Анна Матисс обменяла фортепьяно на продукты, а в нотные листы заворачивала провизию. Анри застал мать, как и предполагал, когда она переносила закопанные четыре года назад в саду ценности и чистила то, что уцелело. «Я скорее сожгла бы все, чем позволила бошам дотронуться до моих вещей!» – говорила она, жалуясь, что освободившие Боэн английские солдаты забрали все одежные щетки. Мамаша Матисс поклялась выжить, чтобы снова увидеть старшего сына. Но ничто не могло заставить ее уехать с ним в Исси до тех пор, пока дом, в котором прошла вся ее жизнь, не будет приведен в порядок.

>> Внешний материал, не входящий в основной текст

-- ==== Sys2Proof/Machine/Matrix.lean ====
section
/-!
DEFINITION. Sys2Proof/Machine/Matrix.lean: the matrix engines (chapter 06): programs, operand chunks, blocks, the drain, and
the engines' ramps and errors. Numbers follow chapter 07 (Formats.lean).
-/
namespace Sys2Proof.Machine

/-! ## Operation records (R147 to R150) -/

/-- A field of a record. -/
def recNum (b : List Byte) (off n : Nat) : Nat := ofLe ((b.drop off).take n)

/-- The record a 128-byte string spells (Table 06-5). -/
def matOpOf (b : List Byte) : MatOp :=
  let w := recNum b 5 1
  { op := recNum b 0 1, fmtA := recNum b 1 1, fmtB := recNum b 2 1, fmtOut := recNum b 3 1, split := recNum b 4 1 % 4
    aT := bitOf w 0, bT := bitOf w 1, round := bitOf w 2, ovfInf := bitOf w 3, waitDrain := bitOf w 4
    batch := recNum b 6 2, m := recNum b 8 4, n := recNum b 12 4, k := recNum b 16 4
    lda := recNum b 24 4, ldb := recNum b 28 4, ldc := recNum b 32 4, aAddr := recNum b 40 8, bAddr := recNum b 48 8
    cAddr := recNum b 56 8, saAddr := recNum b 64 8, sbAddr := recNum b 72 8, scAddr := recNum b 80 8 }

/-- Record `i` of a program: none beyond 4,096 records or the end of the code section (R147). -/
def matRec (g : Graph) (r : TaskRec) (i : Nat) : Option MatOp :=
  if i < 4096 ∧ r.code + 128 * i + 128 ≤ g.code.length then some (matOpOf ((g.code.drop (r.code + 128 * i)).take 128))
  else none

/-- ROW_OFFSET of a task's IMM (R149). -/
def rowOffset (imm : Nat) : Nat := imm % 2 ^ 32

/-- COL_OFFSET of a task's IMM. -/
def colOffset (imm : Nat) : Nat := imm / 2 ^ 32 % 2 ^ 32

/-- A stored operand (R149): rows of elements per item, with the shift of rows and of elements within a row. -/
structure Stored where
  /-- Launch argument -/
  arg : Nat
  /-- Offset of item 0 -/
  off : Nat
  /-- Bytes between rows -/
  ld : Nat
  /-- Format code -/
  fmt : Nat
  /-- Rows per item -/
  rows : Nat
  /-- Elements per row -/
  elems : Nat
  /-- Rows skipped -/
  rowShift : Nat
  /-- Elements skipped in each row -/
  elemShift : Nat
  deriving DecidableEq, Repr

/-- A as it is stored. -/
def storedA (o : MatOp) (imm : Nat) : Stored :=
  { arg := o.aAddr / 2 ^ 52, off := o.aAddr % 2 ^ 52, ld := o.lda, fmt := o.fmtA
    rows := if o.aT then o.k else o.m, elems := if o.aT then o.m else o.k
    rowShift := if o.aT then 0 else rowOffset imm, elemShift := if o.aT then rowOffset imm else 0 }

/-- B as it is stored. -/
def storedB (o : MatOp) (imm : Nat) : Stored :=
  { arg := o.bAddr / 2 ^ 52, off := o.bAddr % 2 ^ 52, ld := o.ldb, fmt := o.fmtB
    rows := if o.bT then o.n else o.k, elems := if o.bT then o.k else o.n
    rowShift := if o.bT then colOffset imm else 0, elemShift := if o.bT then 0 else colOffset imm }

/-- C as it is stored. -/
def storedC (o : MatOp) (imm : Nat) : Stored :=
  { arg := o.cAddr / 2 ^ 52, off := o.cAddr % 2 ^ 52, ld := o.ldc, fmt := o.fmtOut, rows := o.m, elems := o.n
    rowShift := rowOffset imm, elemShift := colOffset imm }

/-- Offset of the first byte of stored row `r` of item `b`. -/
def rowAddr (d : Stored) (b r : Nat) : Nat := d.off + (b * d.rows + r + d.rowShift) * d.ld

/-- One byte past the last byte an operand takes. -/
def storedEnd (d : Stored) (batch : Nat) : Nat :=
  rowAddr d (batch - 1) (d.rows - 1) + rowBytes d.fmt (d.elems + d.elemShift)

/-- Do the rows of an operand start on 64-byte boundaries? -/
def rowsAligned (d : Stored) (batch : Nat) : Bool :=
  decide (rowAddr d 0 0 % 64 = 0) && (decide (batch * d.rows = 1) || decide (d.ld % 64 = 0))

/-- A scale array in use: argument, one byte past its last byte. -/
def scaleEnds (o : MatOp) (imm : Nat) : List (Nat × Nat) :=
  let arr := fun (addr rows shift width used : Nat) =>
    ((addr / 2 ^ 52, addr % 2 ^ 52 + (o.batch * rows - 1 + shift) * width + used) : Nat × Nat)
  (if isMx o.fmtA then [arr o.saAddr o.m (rowOffset imm) (o.k / 32) (o.k / 32)] else [])
    ++ (if isMx o.fmtB then [arr o.sbAddr o.n (colOffset imm) (o.k / 32) (o.k / 32)] else [])
    ++ (if o.fmtOut = 2 ∨ o.fmtOut = 3 then
          [arr o.scAddr o.m (rowOffset imm) (o.n / 32) ((colOffset imm + o.n) / 32)] else [])

/-- The elements that share bytes in a format: an offset must be a multiple of it (R150). -/
def packUnit (c : Nat) : Nat := if c = 6 then 2 else if c = 4 ∨ c = 5 then 4 else 1

/-- Does every range of an operation lie in its memory object? -/
def endsFit (s : State) (x : Launch) (ends : List (Nat × Nat)) : Bool :=
  ends.all fun e =>
    match argMem s x e.1 with
    | some m =>
      match tget s.mems m with
      | some o => decide (e.2 ≤ o.size)
      | none => false
    | none => false

/-- The checks of R150. -/
def recordOk (s : State) (x : Launch) (imm : Nat) (o : MatOp) : Bool :=
  let a := storedA o imm
  let b := storedB o imm
  let c := storedC o imm
  (decide (o.op = 1) || decide (o.op = 2)) && fmtInput o.fmtA && fmtInput o.fmtB && fmtOutput o.fmtOut
    && pairLegal o.fmtA o.fmtB && (decide (o.op = 1) || decide (o.fmtOut = 10))
    && decide (0 < o.m) && decide (0 < o.n) && decide (0 < o.k) && decide (0 < o.batch)
    && (!(isMx o.fmtA || isMx o.fmtB) || decide (o.k % 32 = 0))
    && (!(decide (o.fmtOut = 2) || decide (o.fmtOut = 3)) || (decide (o.n % 32 = 0) && decide (colOffset imm % 32 = 0)))
    && (!o.aT || decide (rowOffset imm % packUnit o.fmtA = 0)) && (o.bT || decide (colOffset imm % packUnit o.fmtB = 0))
    && rowsAligned a o.batch && rowsAligned b o.batch && rowsAligned c o.batch
    && endsFit s x ([(a.arg, storedEnd a o.batch), (b.arg, storedEnd b o.batch), (c.arg, storedEnd c o.batch)]
         ++ scaleEnds o imm)

/-! ## Slots and blocks (R154, R155) -/

/-- The task in a slot of an engine. -/
def matSlot (s : State) (c : Nat) (staged : Bool) : Option MatTask :=
  if staged then (engAt s c).staged else (engAt s c).run

/-- Change the task in a slot of an engine. -/
def modSlot (c : Nat) (staged : Bool) (f : MatTask → MatTask) (s : State) : State :=
  modEng c (fun e => if staged then { e with staged := e.staged.map f } else { e with run := e.run.map f }) s

/-- A MATRIX task as it takes a slot. -/
def matTaskNew (l t : Nat) : MatTask :=
  { launch := l, task := t, pc := 0, op := none, nextBlock := 0, subs := [], drains := [], atEnd := false, flags := 0 }

/-- May an engine of a cluster work: a cluster in service, not under reset? -/
def engUp (s : State) (c : Nat) : Bool := decide (c < 64) && !cluOut s c && !resetting s 0 c

/-- Blocks of an operation on an engine with a tile mask. -/
def blockCount (mask : Nat) (o : MatOp) : Nat :=
  let mb := (o.m + blockRows o.split - 1) / blockRows o.split
  let nb := (o.n + blockCols mask o.split - 1) / blockCols mask o.split
  o.batch * mb * nb

/-- Block `i` of an operation: by item, then N-block, then M-block. -/
def blockAt (mask : Nat) (o : MatOp) (i : Nat) (bank : Bool) : BlockRun :=
  let br := blockRows o.split
  let bc := blockCols mask o.split
  let mb := (o.m + br - 1) / br
  let nb := (o.n + bc - 1) / bc
  let row := i % mb * br
  let col := i / mb % nb * bc
  { item := i / (mb * nb), row := row, col := col, rows := min br (o.m - row), cols := min bc (o.n - col), bank := bank
    loaded := 0, chunks := [], acc := [] }
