/-- SPECIAL_FUNCTION -/
def execSpecialFunction (core th m : Nat) (f : SpecFn) (vd va : Nat) (s : State) : Host.Outcome State Fault Refusal :=
  .next (vAlu core th (regsOk [vd, va] [m] []) [vd, va] [] (fun t _ s =>
    putLanes core th vd ((active t m).map fun l => (l, some (specFn f (vReg t va l)).1, (specFn f (vReg t va l)).2)) s) s)

/-- CROSS_LANE_REDUCTION: the result goes to lane 0 of the destination. -/
def execCrossLaneReduction (core th m : Nat) (op : RedOp) (vd va : Nat) (s : State) : Host.Outcome State Fault Refusal :=
  .next (vAlu core th (regsOk [vd, va] [m] []) [vd, va] [] (fun t _ s =>
    let w := (List.range 32).map fun l => (bitOf (mReg t m) l, vReg t va l)
    let r := reduceLanes op w
    putLanes core th vd [(0, r.1, r.2)] s) s)

/-! ## Draws and casts (R207) -/

/-- The draw of a lane of a thread. -/
def laneDrawOf (s : State) (x : Launch) (t : Thread) (l : Nat) : Nat :=
  drawOf s x (laneCtr t.task l (tgetD t.draws l 0)) l

/-- The lanes that drew count their draws. -/
def countDraws (ls : List Nat) (t : Thread) : Thread :=
  { t with draws := ls.foldl (fun m l => tput m l ((tgetD m l 0 + 1) % 2 ^ 39)) t.draws }

/-- Take the draws of lanes out of the free values and the counters. -/
def tookLaneDraws (k th : Nat) (x : Launch) (ls : List Nat) (s : State) : State :=
  modThread k th (countDraws ls) (tookDraws x 32 s)

/-- VRAND -/
def execVrand (core th m vd : Nat) (s : State) : Host.Outcome State Fault Refusal :=
  .next (vAlu core th (regsOk [vd] [m] []) [vd] [] (fun t x s =>
    let rs := (active t m).map fun l => (l, some (laneDrawOf s x t l), 0)
    putLanes core th vd rs (tookLaneDraws core th x (active t m) s)) s)

/-- Is a cast an encoding of the instruction set: formats of Table 07-1? -/
def castLegal (op : CastOp) : Bool :=
  match op with
  | .fmt src dst _ _ => castCode src && castCode dst
  | _ => true

/-- The source format of a cast, FP32 where it has none. -/
def castSrc (op : CastOp) : Nat :=
  match op with
  | .fmt src _ _ _ => src
  | _ => 10

/-- The target format of a cast. -/
def castDst (op : CastOp) : Nat :=
  match op with
  | .fmt _ dst _ _ => dst
  | _ => 10

/-- CAST: an MX target takes its block from the 32 lanes, inactive ones entering as 0, and leaves its scale in the scalar
register. -/
def execCast (core th m : Nat) (op : CastOp) (vd va sc : Nat) (s : State) : Host.Outcome State Fault Refusal :=
  .next (vAlu core th (castLegal op && regsOk [vd, va] [m] [sc]) [vd, va] [sc] (fun t x s =>
    let ls := active t m
    let draw := fun (l : Nat) => if castDraws op then some (laneDrawOf s x t l) else none
    let scale := xReg t sc % 256
    let took := fun (s : State) => if castDraws op then tookLaneDraws core th x ls s else s
    if castMx op then
      let ws := (List.range 32).map fun l => if ls.contains l then widen (castSrc op) scale (vReg t va l) else (0, 0)
      let b := mxBlock (castDst op) ((List.range 32).map draw) (ws.map fun w => ofFp32 w.1)
      let rs := ls.map fun l => (l, some (b.2.getD l 0), (ws.getD l (0, 0)).2)
      modThread core th (setX sc b.1) (putLanes core th vd rs (took s))
    else
      let rs := ls.map fun l => (l, castLane op scale (draw l) (vReg t va l))
      putLanes core th vd rs (took s)) s)

/-! ## Flags and arguments (R208, R209) -/

/-- FLAGS_RD -/
def execFlagsRd (core th rd : Nat) (s : State) : Host.Outcome State Fault Refusal :=
  .next (vIssue core th (regsOk [] [] [rd]) [] [rd] (fun t x s =>
    let a := match tget s.ctxs x.ctx with
      | some c => c.aflags
      | none => 0
    modThread core th (fun u => nextPc (setX rd (flagsOr a t.flags) u)) s) s)

/-- Clear flag bits. -/
def flagsClr (f bits : Nat) : Nat := Nat.land (f % 8) (7 - bits % 8)

/-- FLAGS_CLR -/
def execFlagsClr (core th bits : Nat) (s : State) : Host.Outcome State Fault Refusal :=
  .next (vIssue core th true [] [] (fun _ x s =>
    modThread core th (fun t => nextPc { t with flags := flagsClr t.flags bits })
      (modCtx x.ctx (fun c => { c with aflags := flagsClr c.aflags bits }) s)) s)
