/-- The core a task goes to: the eligible one with the least load, the lowest index on a tie. -/
def placeCore (s : State) (r : TaskRec) : Option (CoreKind × Nat) :=
  match kindCore r.kind with
  | none => none
  | some k =>
    let p := placeNow s r
    (minBy (coreLoad s k) ((coresIn k p.1 p.2.1).filter (eligible s k (decide (p.1 = .cluster))))).map fun c => (k, c)

/-- A ready task that the scheduler can act on: place it, or fail it under NO_FALLBACK. -/
structure Cand where
  /-- Context PRIORITY -/
  prio : Nat
  /-- Function -/
  fn : Nat
  /-- Firing number -/
  fired : Nat
  /-- Launch -/
  launch : Nat
  /-- Task -/
  task : Nat
  /-- The core, or none where it fails. -/
  core : Option (CoreKind × Nat)
  deriving DecidableEq, Repr

/-- The tasks of a partition's queue that have an eligible core or fail under NO_FALLBACK. -/
def candsOf (s : State) (part : Nat) : List Cand :=
  (s.tsk.launches.map fun (x : Launch) => x.tasks.filterMap fun (e : Nat × TaskState) =>
    match e.2, taskRec s x e.1, tget s.ctxs x.ctx with
    | .ready q f, some r, some c =>
      if q ≠ part then none
      else
        let mk := fun core => ({ prio := c.prio, fn := c.fn, fired := f, launch := x.id, task := e.1, core := core } : Cand)
        if x.noFallback && (placeNow s r).2.2 then some (mk none)
        else (placeCore s r).map fun k => mk (some k)
    | _, _, _ => none).flatten

/-- The first task in queue order (R131). -/
def candFirst (s : State) (part : Nat) : Option Cand :=
  let cs := candsOf s part
  match minBy (fun (c : Cand) => 3 - c.prio) cs with
  | none => none
  | some top =>
    let cs := cs.filter fun (c : Cand) => c.prio = top.prio
    match wrrPick (tgetD s.tsk.wrr part (0, 0)) (cs.map Cand.fn) with
    | none => none
    | some fn => minBy (fun (c : Cand) => c.fired * 2 ^ 64 + c.launch * 2 ^ 24 + c.task) (cs.filter fun (c : Cand) => c.fn = fn)

/-- A VECTOR task comes to a thread of a core (Table 08-2). -/
def startVector (l t core : Nat) (r : TaskRec) (rs : List (Nat × Nat × Nat)) (s : State) : State :=
  let s := entryAction core r rs s
  match firstFrom (fun i => !thas (vcoreAt s core).threads i) 8 0 with
  | none => s
  | some i =>
    let th : Thread :=
      { launch := l, task := t, v := [], m := [], x := putNz (putNz (putNz [] 1 r.imm) 2 t) 3 core, pc := r.code
        flags := 0, draws := [], pend := [], fence := false }
    modVCore core (fun v => { v with threads := tput v.threads i th }) s

/-- A MATRIX task comes to an engine: it runs, or is staged behind the running one (R147). -/
def startMatrix (l t core : Nat) (s : State) : State :=
  modEng core (fun e => engWake (match e.run with
    | none => { e with run := some (matTaskNew l t) }
    | some _ => { e with staged := some (matTaskNew l t) })) s

/-- A SERVICE task comes to a core: x10 = IMM, x11 = task index, x12 = core number. -/
def startService (l t core : Nat) (r : TaskRec) (rs : List (Nat × Nat × Nat)) (s : State) : State :=
  let s := if r.entry = 1 then svcClean core (keyLineIn rs) s else if r.entry = 2 then svcClean core (fun _ => true) s else s
  modSvcCore core (fun c => { c with task := some (l, t), x := putNz (putNz (putNz [] 10 r.imm) 11 t) 12 core, resv := none }) s

/-- Place a task on a core: it starts there, its entry action first (R128, R131). -/
def placeTask (l t : Nat) (k : CoreKind) (core : Nat) (s : State) : State :=
  match findLaunch s l with
  | none => s
  | some x =>
    match launchGraph s x, taskRec s x t with
    | some g, some r =>
      let rs := inRanges x g r
      let s := modLaunch l (fun x => { x with nFall := if (placeNow s r).2.2 then x.nFall + 1 else x.nFall }) s
      let s := setTask l t (.running k core) s
      (match k with
       | .vector => startVector l t core r rs s
       | .matrix => startMatrix l t core s
       | .service => startService l t core r rs s
       | .mover => s)
    | _, _ => s

/-- TASK_PLACE: a partition's scheduler places the first task in queue order that has an eligible core. -/
def execTaskPlace (part : Nat) (s : State) : Host.Outcome State Fault Refusal :=
  .next (
    match candFirst s part with
    | none => s
    | some c =>
      let s := modTsk (fun t => { t with wrr := tput t.wrr part (wrrNext s (tgetD t.wrr part (0, 0)) c.fn) }) s
      match c.core with
      | some (k, core) => placeTask c.launch c.task k core s
      | none => failTask c.launch c.task false s)

/-! ## The end of a task (R124, R126 to R128) -/

/-- The range of the first token of a list, or an empty one. -/
def firstRange (x : Launch) (g : Graph) (js : List Nat) : Option (Nat × Nat × Nat) := (tokRanges x g (js.take 1)).head?

/-- A MOVE task's copy from the range of input 0 to the range of output 0, and its end (Table 05-3). -/
def moveEnds (l t : Nat) (x : Launch) (g : Graph) (r : TaskRec) (overrun : Bool) (s : State) : State :=
  match firstRange x g r.ins, firstRange x g r.outs with
  | none, none => taskEnds l t overrun s
  | some (a, ao, n), some (b, bo, m) =>
    if n ≠ m || writeFaults s l t b bo m then execFault l t s
    else
      let s := touch a ao n false s
      if poisonedIn s a ao n || lostIn s b bo m then failTask l t true s
      else taskEnds l t overrun (storeMem (.task l t) b bo (readMem s (.task l t) a ao n) s)
  | _, _ => execFault l t s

Мать Матисса была женщиной с крутым нравом, как, впрочем, его жена и дочь. Все трое имели на него большое влияние. Все трое помогали ему и направляли на тот путь, которым он шел до последнего дня. Франсуаза Жило, одна из возлюбленных Пикассо, назвала мадам Матисс и Маргерит кариатидами, поддерживающими вход в «храм Матисса». Художник всегда уверял, что по натуре он был человеком безответственным, неорганизованным и крайне недисциплинированным. 11 ноября, в ночь, когда было подписано соглашение о перемирии и по всей Европе началась вакханалия веселья, он вскарабкался на стол в кафе (дело было в знаменитой «Ротонде» на Монпар-насе) и сыграл дикое фанданго на чужой скрипке («Да, старина, – сказал ему Марке, – видела бы тебя сейчас твоя Амели!»)[178]178
«Только бы “Cri de Paris” не посвятила мне статью в своем ближайшем номере!» – якобы испуганно сказал Матисс, возвращая скрипку владельцу
[Закрыть]. Уже через месяц Матисс уехал в Ниццу, чтобы снова приняться там за работу. Пикассо вспомнит о своем старом сопернике незадолго до кончины Матисса и десятилетия спустя откликнется на матиссовского «Скрипача у окна» странной картиной под названием «Тень». Прямая, сосредоточенная фигура стоящего у открытого окна «Скрипача» удивительным образом соответствовала состоянию Матисса в 1918 году. Перед ним открывался новый свет и новый мир – мир его воображения, в котором реальность обретала новые формы и смысл.
Часть вторая.
ХУДОЖНИК ЮГА
Глава первая.
ОТШЕЛЬНИК С АНГЛИЙСКОЙ НАБЕРЕЖНОЙ.
1919–1922
Всю весну 1919 года Матисс навещал Огюста Ренуара, жившего в большом поместье «Ле-Коллетт» в городке Кань-сюр-Мер близ Ниццы. Художнику было за семьдесят, во время войны он овдовел и пребывал в довольно жалком состоянии. Передвигаться сам Ренуар не мог, и его переносили из спальни в мастерскую на специальном кресле-портшезе, куда «он валился словно труп». Дряхлый, обмотанный бинтами, неспособный из-за тяжелейшего артрита держать кисть, Ренуар жил только ради того, чтобы писать, что он и делал каждый день, зажав кисть между большим и указательным пальцами. «Живыми в нем оставались только глаза, речь и его несчастная, скрюченная, деформированная, кровоточащая рука», – рассказывал Матисс, появлявшийся в «Ле-Коллетт», заканчивая писать очередной пейзаж где-нибудь поблизости. Смотреть, как старик морщится от боли, но не бросает работу, было невыносимо. «Боль проходит, Матисс, а красота остается. Я совершенно счастлив и не умру, пока не закончу… свою лучшую вещь», – успокаивал его Ренуар, широко улыбаясь. Писать он мог только на уровне глаз, поэтому большой холст пришлось намотать на вращающийся цилиндр и помощник то поднимал «Купающихся», то опускал.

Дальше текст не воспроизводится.